Based on the presented material, it is not possible to judge (to have proof) or to conclude from an evidence-based statistical perspective if AOD9604 has any significant adverse health effects. Certainly, from a statistical perspective, the authors’ dismissal of serious adverse events as unrelated to AOD9604 seems problematic on prima facie without further statistical and clinical information. However, if one goes by the lower WADA-evidentiary threshold of potential and relying only on the human trial reports, then there are at least some adverse health effects and AOD9604 would thus appear to qualify under the health criterion.

Abusus Non Tollit Usum

We should note that just because something is misused does not mean it cannot be used correctly. No medication that is approved by any governmental regulatory health authority is without some adverse effects. Similarly, as stated by Paracelsus;

All things are poison, and nothing is without poison; only the dose permits something not to be poisonous.

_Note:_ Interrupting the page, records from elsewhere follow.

/-- A thermal HALT opens the next restart. -/
theorem thermalHalt_restart : (thermalHalt c s).fault.phase = .stopped ∧ (thermalHalt c s).fault.halt =
    some ⟨s.fault.lastNum + 1, BitVec.ofNat 32 s.beat, s.pkg, 2⟩ := by
  have hlog := (logFault_frame (thermFault c) s).only.2
  have hpower : (logFault (thermFault c) s).power = s.power := hlog .power (by decide)
  have htime : (logFault (thermFault c) s).time = s.time := hlog .time (by decide)
  have hbump := bumpSat_fault (logFault (thermFault c) s) Reg.thermAltCnt 16 1
  obtain ⟨hstop, -, -, hhalt⟩ := raiseHalt_fault 2 ((logFault (thermFault c) s).bumpSat Reg.thermAltCnt 16 1)
  rw [thermalHalt_running hphase]
  refine ⟨hstop, hhalt.trans ?_⟩
  have hnum : ((logFault (thermFault c) s).bumpSat Reg.thermAltCnt 16 1).fault.lastNum = s.fault.lastNum := by
    rw [hbump, logFault_fault]
  have hbeat : ((logFault (thermFault c) s).bumpSat Reg.thermAltCnt 16 1).beat = s.beat := by
    rw [State.beat, bumpSat_time, htime, State.beat]
  have hpkg : ((logFault (thermFault c) s).bumpSat Reg.thermAltCnt 16 1).pkg = s.pkg := by
    rw [State.pkg, bumpSat_power, hpower, State.pkg]
  have hword : BitVec.ofNat 32 (s.beat % 2 ^ 32) = BitVec.ofNat 32 s.beat := by
    rw [← BitVec.toNat_inj, BitVec.toNat_ofNat, BitVec.toNat_ofNat, Nat.mod_mod]
  rw [hnum, hbeat, hpkg, hword]
  rfl

include h

/-- A thermal HALT is counted, and its code stands in THERM_ERR. -/
theorem thermalHalt_reports (hc : errReg c 0 = some Reg.thermErr) (hc' : codeBlock c ≠ 0x03) (hne : c ≠ 0) :
    Latched c Reg.thermErr s (thermalHalt c s) ∧
    (thermalHalt c s).fld Reg.thermAltCnt 0 16 = min (s.fld Reg.thermAltCnt 0 16 + 1) 65535 := by
  have hcore : errReg (thermFault c).code (faultCore (thermFault c)) = some Reg.thermErr := hc
  have hlog : RegMoves [Reg.thermErr, Reg.hostEvtLost] s (logFault (thermFault c) s) :=
    (RegMoves.refl _ h.regs).logFault _ (fun r hr => by rw [hcore] at hr; cases hr; simp) (by simp)
  have hlatched := latched_logFault h (fun hb => absurd hb hc') hne hcore (by decide)
  have hbump := (RegMoves.refl [Reg.thermAltCnt] hlog.wf).bumpSat (off := Reg.thermAltCnt) 16 1 (by simp)
  have hhalt := (RegMoves.refl stopRegs hbump.wf).raiseHalt 2 (List.Subset.refl _)
  rw [thermalHalt_running hphase]
  refine ⟨hlatched.congr rfl rfl ?_, ?_⟩
  · rw [hhalt.only _ (by decide), hbump.only _ (by decide)]
  · rw [fld_eq_bits, hhalt.only _ (by decide), ← fld_eq_bits, fld_bumpSat hlog.wf _ _ _ (by decide), fld_eq_bits,
      hlog.only _ (by decide), ← fld_eq_bits]
    rfl

end ThermalHalt

/-! ### ALTERNATE and the return (R297, R299, R300) -/

/-- ALTERNATE stands. -/
def alternateStage (s : State) : State := { s with therm := { s.therm with stage := 2, normalNs := none } }

/-- ALTERNATE stands, with no alternate to run. -/
def noAlternate (s : State) : State := { s with therm := { s.therm with noAlt := true } }

section Alternate

variable {s : State} (hseen : 100 ≤ s.therm.altSeen) (hstage : s.therm.stage = 1)

include hseen hstage

theorem thermalAlternate_enter : thermalAlternate s = if s.coolNow then alternateStage s
    else if s.coolExists then thermalHalt eThermAlternate (alternateStage s)
    else postEvent eThermNoAlternate 0 (noAlternate (alternateStage s)) := by
  have hnot : ¬(decide (s.therm.altSeen < 100) || decide ((2 : BitVec 2) ≤ s.therm.stage)) = true := by
    rw [hstage, decide_eq_false (by omega)]
    decide
  unfold thermalAlternate
  rw [if_neg hnot]
  rfl

end Alternate

/-- A placement that runs is an alternate of the weave. -/
theorem coolNow_of_coolExists {s : State} (h : s.coolExists = false) : s.coolNow = false := by
  unfold State.coolNow
  split
  · next a ha =>
    unfold State.alternate at ha
    unfold State.coolExists at h
    split at ha
    · next d hd =>
      rw [hd] at h
      simp only [List.any_eq_false, Bool.not_eq_true] at h
      exact h a (List.mem_of_getElem? ha)
    · simp at ha
  · rfl

theorem thermalReturn_eq {n : Nat} {s : State} (hsince : s.therm.normalNs = some n) (hen : s.flag Reg.thermCtl 0 = true)
    (hweave : s.weaveActive = true) (hcool : s.coolNow = true) (hstage : s.therm.stage = 0)
    (hlate : n + s.fld Reg.thermCtl 8 8 * 1000000000 ≤ s.nowNs) : thermalReturn s = thermalHalt eThermReturn s := by
  unfold thermalReturn
  rw [hsince]
  dsimp only
  rw [hen, hweave, hcool, hstage, decide_eq_true hlate]
  rfl

/-! ### TRIP (R298) -/

/-- Every port of a package held by TRIP whispers. -/
def tripPorts (s : State) : State := allPorts.foldl (fun s p => s.setPort p (whisperPort (s.port p))) s

theorem tripPorts_port (s : State) (p : Port) : (tripPorts s).port p = whisperPort (s.port p) :=
  foldl_allPorts_port (g := fun p s => whisperPort (s.port p)) (fun u q => setPort_port ..)
    (fun u q r hne => setPort_port_ne _ _ _ _ hne) (fun u q r hne => by rw [setPort_port_ne _ _ _ _ hne]) s p

theorem tripPorts_frame (s : State) : Only [.basket] s (tripPorts s) := by
  refine only_iff.2 ?_
  simp [tripPorts, allPorts]

theorem DomainsReset.tripPorts {s t : State} (h : DomainsReset s t) : DomainsReset s (tripPorts t) := by
  obtain ⟨-, hsame⟩ := tripPorts_frame t
  have hregs := (hsame .regs (by decide)).1
  have hreg (off : Nat) : (Machine.tripPorts t).reg off = t.reg off := reg_eq_of_regs_eq hregs off
  unfold DomainsReset at h ⊢
  rw [hsame .host (by decide), hsame .cores (by decide), hsame .knots (by decide), hsame .mem (by decide),
    hsame .weave (by decide), hsame .serve (by decide), hsame .boot (by decide), hsame .time (by decide),
    hsame .fuse (by decide), hsame .flash (by decide), hreg]
  simp only [hreg]
  exact h

theorem whisperPort_holdPort_peer (x : LinkPort) : (whisperPort (holdPort x)).peer = x.peer := by
  unfold whisperPort holdPort
  split <;> rfl

theorem holdPorts_power (b : BasketState) (s : State) : (holdPorts b s).power = s.power := rfl

theorem thermalTrip_eq {s : State} (hseen : 2 ≤ s.therm.tripSeen) (hidle : s.weave.run = none) :
    thermalTrip s = tripPorts (holdPorts s.basket (domainReset .heldTrip (logFault ⟨eThermTrip, 3, 6, 0, 0⟩ s))) := by
  rw [← packageFault_of_idle hidle]
  exact if_neg (by omega)

/-- Settles O9: samples, ALTERNATE, TRIP and the return, each by the equation of its operation. -/
theorem thermalCommandsComplete : Obligations.ThermalCommandsComplete := by
  refine ⟨?_, ?_, ?_, ?_, ?_⟩
  · intro p l s hcanon hphase hp hl
    exact completes_of_next rfl (sensorSample_completes hcanon hphase hp hl)
  · intro s hcanon hseen hstage hnone
    have heq : thermalAlternate s = postEvent eThermNoAlternate 0 (noAlternate (alternateStage s)) := by
      rw [thermalAlternate_enter hseen hstage, hnone, coolNow_of_coolExists hnone]
      rfl
    have hmid : Canon (noAlternate (alternateStage s)) := { hcanon with }
    have hpost := postEvent_only eThermNoAlternate 0 (noAlternate (alternateStage s)) (.refl [.regs, .out, .host] _) (by simp)
    have hlatch : Latched eThermNoAlternate Reg.thermErr (noAlternate (alternateStage s))
        (postEvent eThermNoAlternate 0 (noAlternate (alternateStage s))) :=
      latched_postEventAt hmid (fun hb => absurd hb (by decide)) (by decide) rfl (by decide) 0
    have hframe : Only [.regs, .out, .host, .therm] s (postEvent eThermNoAlternate 0 (noAlternate (alternateStage s))) :=
      (postEvent_only eThermNoAlternate 0 _ (.updTherm (.updTherm (.refl _ s) (by simp)) (by simp)) (by simp)).only
    exact completes_of_eq rfl heq ⟨hpost.only.2 .therm (by decide), hlatch.congr rfl rfl rfl, hframe⟩
  · intro s hcanon hseen hstage hcool hexists hphase
    have heq : thermalAlternate s = thermalHalt eThermAlternate (alternateStage s) := by
      rw [thermalAlternate_enter hseen hstage, hcool, hexists]
      rfl
    have hmid : Canon (alternateStage s) := { hcanon with }
    have hrun : (alternateStage s).fault.phase = .running := hphase
    obtain ⟨hstop, hhalt⟩ := thermalHalt_restart (c := eThermAlternate) hrun
    obtain ⟨-, hcount⟩ := thermalHalt_reports (c := eThermAlternate) hmid hrun rfl (by decide) (by decide)
    have htherm : (thermalHalt eThermAlternate (alternateStage s)).therm = (alternateStage s).therm :=
      (thermalHalt_only eThermAlternate _ (.refl [.regs, .out, .basket, .host, .roi, .cores, .knots, .serve, .fault, .weave] _)
        (by simp)).only.2 .therm (by decide)
    exact completes_of_eq rfl heq ⟨htherm, hstop, hhalt, hcount⟩
  · intro s hcanon hseen hfree hidle
    have hreset := domainsReset_logFault hcanon hfree ⟨eThermTrip, 3, 6, 0, 0⟩
      (fun r hr => .inr (.inr (by cases hr; rfl))) .heldTrip
    have hfuse : (logFault ⟨eThermTrip, 3, 6, 0, 0⟩ s).fuse = s.fuse := (logFault_frame _ s).only.2 .fuse (by decide)
    have hpower := domainReset_power (u := logFault ⟨eThermTrip, 3, 6, 0, 0⟩ s) .heldTrip (by rw [hfuse, hfree])
    have hheld := holdPorts_port (domainReset .heldTrip (logFault ⟨eThermTrip, 3, 6, 0, 0⟩ s)) s.basket
    have heq := thermalTrip_eq hseen hidle
    generalize domainReset .heldTrip (logFault ⟨eThermTrip, 3, 6, 0, 0⟩ s) = u at *
    refine completes_of_eq rfl heq ⟨?_, (hreset.holdPorts s.basket).tripPorts, fun p => ?_, fun p => ?_⟩
    · rw [(tripPorts_frame _).2 .power (by decide), holdPorts_power, hpower]
    · rw [tripPorts_port]
      rfl
    · rw [tripPorts_port, hheld, whisperPort_holdPort_peer]
      cases p <;> rfl
  · intro n s hcanon hsince hen hweave hcool hstage hlate
    have hphase : s.fault.phase = .running := by
      simp only [State.weaveActive, Bool.and_eq_true, beq_iff_eq] at hweave
      exact hweave.2
    obtain ⟨hstop, hhalt⟩ := thermalHalt_restart (c := eThermReturn) hphase
    obtain ⟨hlatched, -⟩ := thermalHalt_reports (c := eThermReturn) hcanon hphase rfl (by decide) (by decide)
    have htherm : (thermalHalt eThermReturn s).therm = s.therm :=
      (thermalHalt_only eThermReturn _ (.refl [.regs, .out, .basket, .host, .roi, .cores, .knots, .serve, .fault, .weave] _)
        (by simp)).only.2 .therm (by decide)
    exact completes_of_eq rfl (thermalReturn_eq hsince hen hweave hcool hstage hlate) ⟨hstop, hhalt, hlatched, htherm⟩

end Sys2Proof.Machine
end

section
/-!
PROOFS. Ports.lean: rules for one port and for CTRL words (R59), port states and sessions (R50, R57, R58, Table Withy-4),
and whisper messages (R30, R34, R37, R51, R290, R306).
-/

namespace Sys2Proof.Machine

/-! ### One port -/

/-- What the basket holds beside its ports. -/
def State.beyondPorts (s : State) : BasketState :=
  { s.basket with pn := LinkPort.reset, pe := LinkPort.reset, ps := LinkPort.reset, pw := LinkPort.reset }

theorem setPort_beyondPorts (s : State) (p : Port) (x : LinkPort) : (s.setPort p x).beyondPorts = s.beyondPorts := by
  cases p <;> rfl

namespace PortOnly

variable {p : Port} {s t u : State}

theorem refl (p : Port) (s : State) : PortOnly p s s := fun _ _ => rfl

theorem trans (h : PortOnly p s t) (k : PortOnly p t u) : PortOnly p s u := fun q hq => (k q hq).trans (h q hq)

theorem setPort (p : Port) (s : State) (x : LinkPort) : PortOnly p s (s.setPort p x) :=
  fun q hq => setPort_port_ne s p q x hq

/-- A change beside the ports. -/
theorem congr (h : PortOnly p s t) (hu : ∀ q, u.port q = t.port q) : PortOnly p s u := fun q hq => (hu q).trans (h q hq)

end PortOnly

/-- The ports depend on the basket alone. -/
theorem port_congr {s t : State} (h : t.basket = s.basket) (p : Port) : t.port p = s.port p := by
  cases p <;> simp only [State.port, h]

theorem port_setFlag (s : State) (off i : Nat) (b : Bool) (p : Port) : (s.setFlag off i b).port p = s.port p :=
  port_congr (setFlag_basket ..) p

theorem outbox_congr {s t : State} (h : t.beyondPorts = s.beyondPorts) : t.basket.outbox = s.basket.outbox := by
  have hout : t.beyondPorts.outbox = s.beyondPorts.outbox := by rw [h]
  exact hout

theorem setPort_only (s : State) (p : Port) (x : LinkPort) : Only [.basket] s (s.setPort p x) :=
  (State_setPort_only s p x (.refl [.basket] s) (by simp)).only

/-- What holds between a port before and after an operation on it alone holds when all four are done. -/
theorem foldl_allPorts_rel {f : State → Port → State} {R : LinkPort → LinkPort → Prop}
    (hsame : ∀ s p, R (s.port p) ((f s p).port p)) (hother : ∀ s p, PortOnly p s (f s p)) (s : State) (q : Port) :
    R (s.port q) ((allPorts.foldl f s).port q) := by
  have hrun : allPorts.foldl f s = f (f (f (f s .n) .e) .s) .w := rfl
  rw [hrun]
  cases q
  · rw [hother _ .w _ (by decide), hother _ .s _ (by decide), hother _ .e _ (by decide)]
    exact hsame ..
  · rw [hother _ .w _ (by decide), hother _ .s _ (by decide), ← hother s .n _ (by decide)]
    exact hsame ..
  · rw [hother _ .w _ (by decide), ← hother s .n _ (by decide), ← hother (f s .n) .e _ (by decide)]
    exact hsame ..
  · rw [← hother s .n _ (by decide), ← hother (f s .n) .e _ (by decide), ← hother (f (f s .n) .e) .s _ (by decide)]
    exact hsame ..

/-! ### CTRL words (R59) -/

/-- A CTRL word queues at its port where that is up. -/
theorem sendCtrl_port (p : Port) (w : LinkWord) (s : State) : (sendCtrl p w s).port p =
    if (s.port p).up then { s.port p with ctrlq := (ctrlInsert w (s.port p).ctrlq).take 64 } else s.port p := by
  unfold sendCtrl
  dsimp only
  split <;> simp only [setPort_port]

theorem sendCtrl_portOnly (p : Port) (w : LinkWord) (s : State) : PortOnly p s (sendCtrl p w s) := by
  unfold sendCtrl
  dsimp only
  split
  · exact PortOnly.setPort p s _
  · exact PortOnly.refl p s

theorem sendCtrl_beyondPorts (p : Port) (w : LinkWord) (s : State) : (sendCtrl p w s).beyondPorts = s.beyondPorts := by
  unfold sendCtrl
  dsimp only
  split
  · exact setPort_beyondPorts ..
  · rfl

theorem sendCtrl_frame (p : Port) (w : LinkWord) (s : State) : Moves [.basket] s (sendCtrl p w s) :=
  sendCtrl_only p w s (.refl _ s) (List.Subset.refl _)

If Watson’s admission is true and that AOD9604 has indeed been administered to athletes, it is not revealed at this time how the substance was administered, and how much of it was dispensed.

If the dose of AOD9604 that were allegedly given were in quantities (either orally or intravenously) that far exceeds that assessed in the reported human trials, then any human safety profile as positioned by Metabolic in those trials cannot be relied upon. In addition, beyond the issues of ADRV, as employees of the clubs, athletes should in my opinion at least be owed a duty of care from an occupational, health and safety perspective. Besides, one wonders if it can be construed as an informed consent when all the relevant facts were not provided to athletes.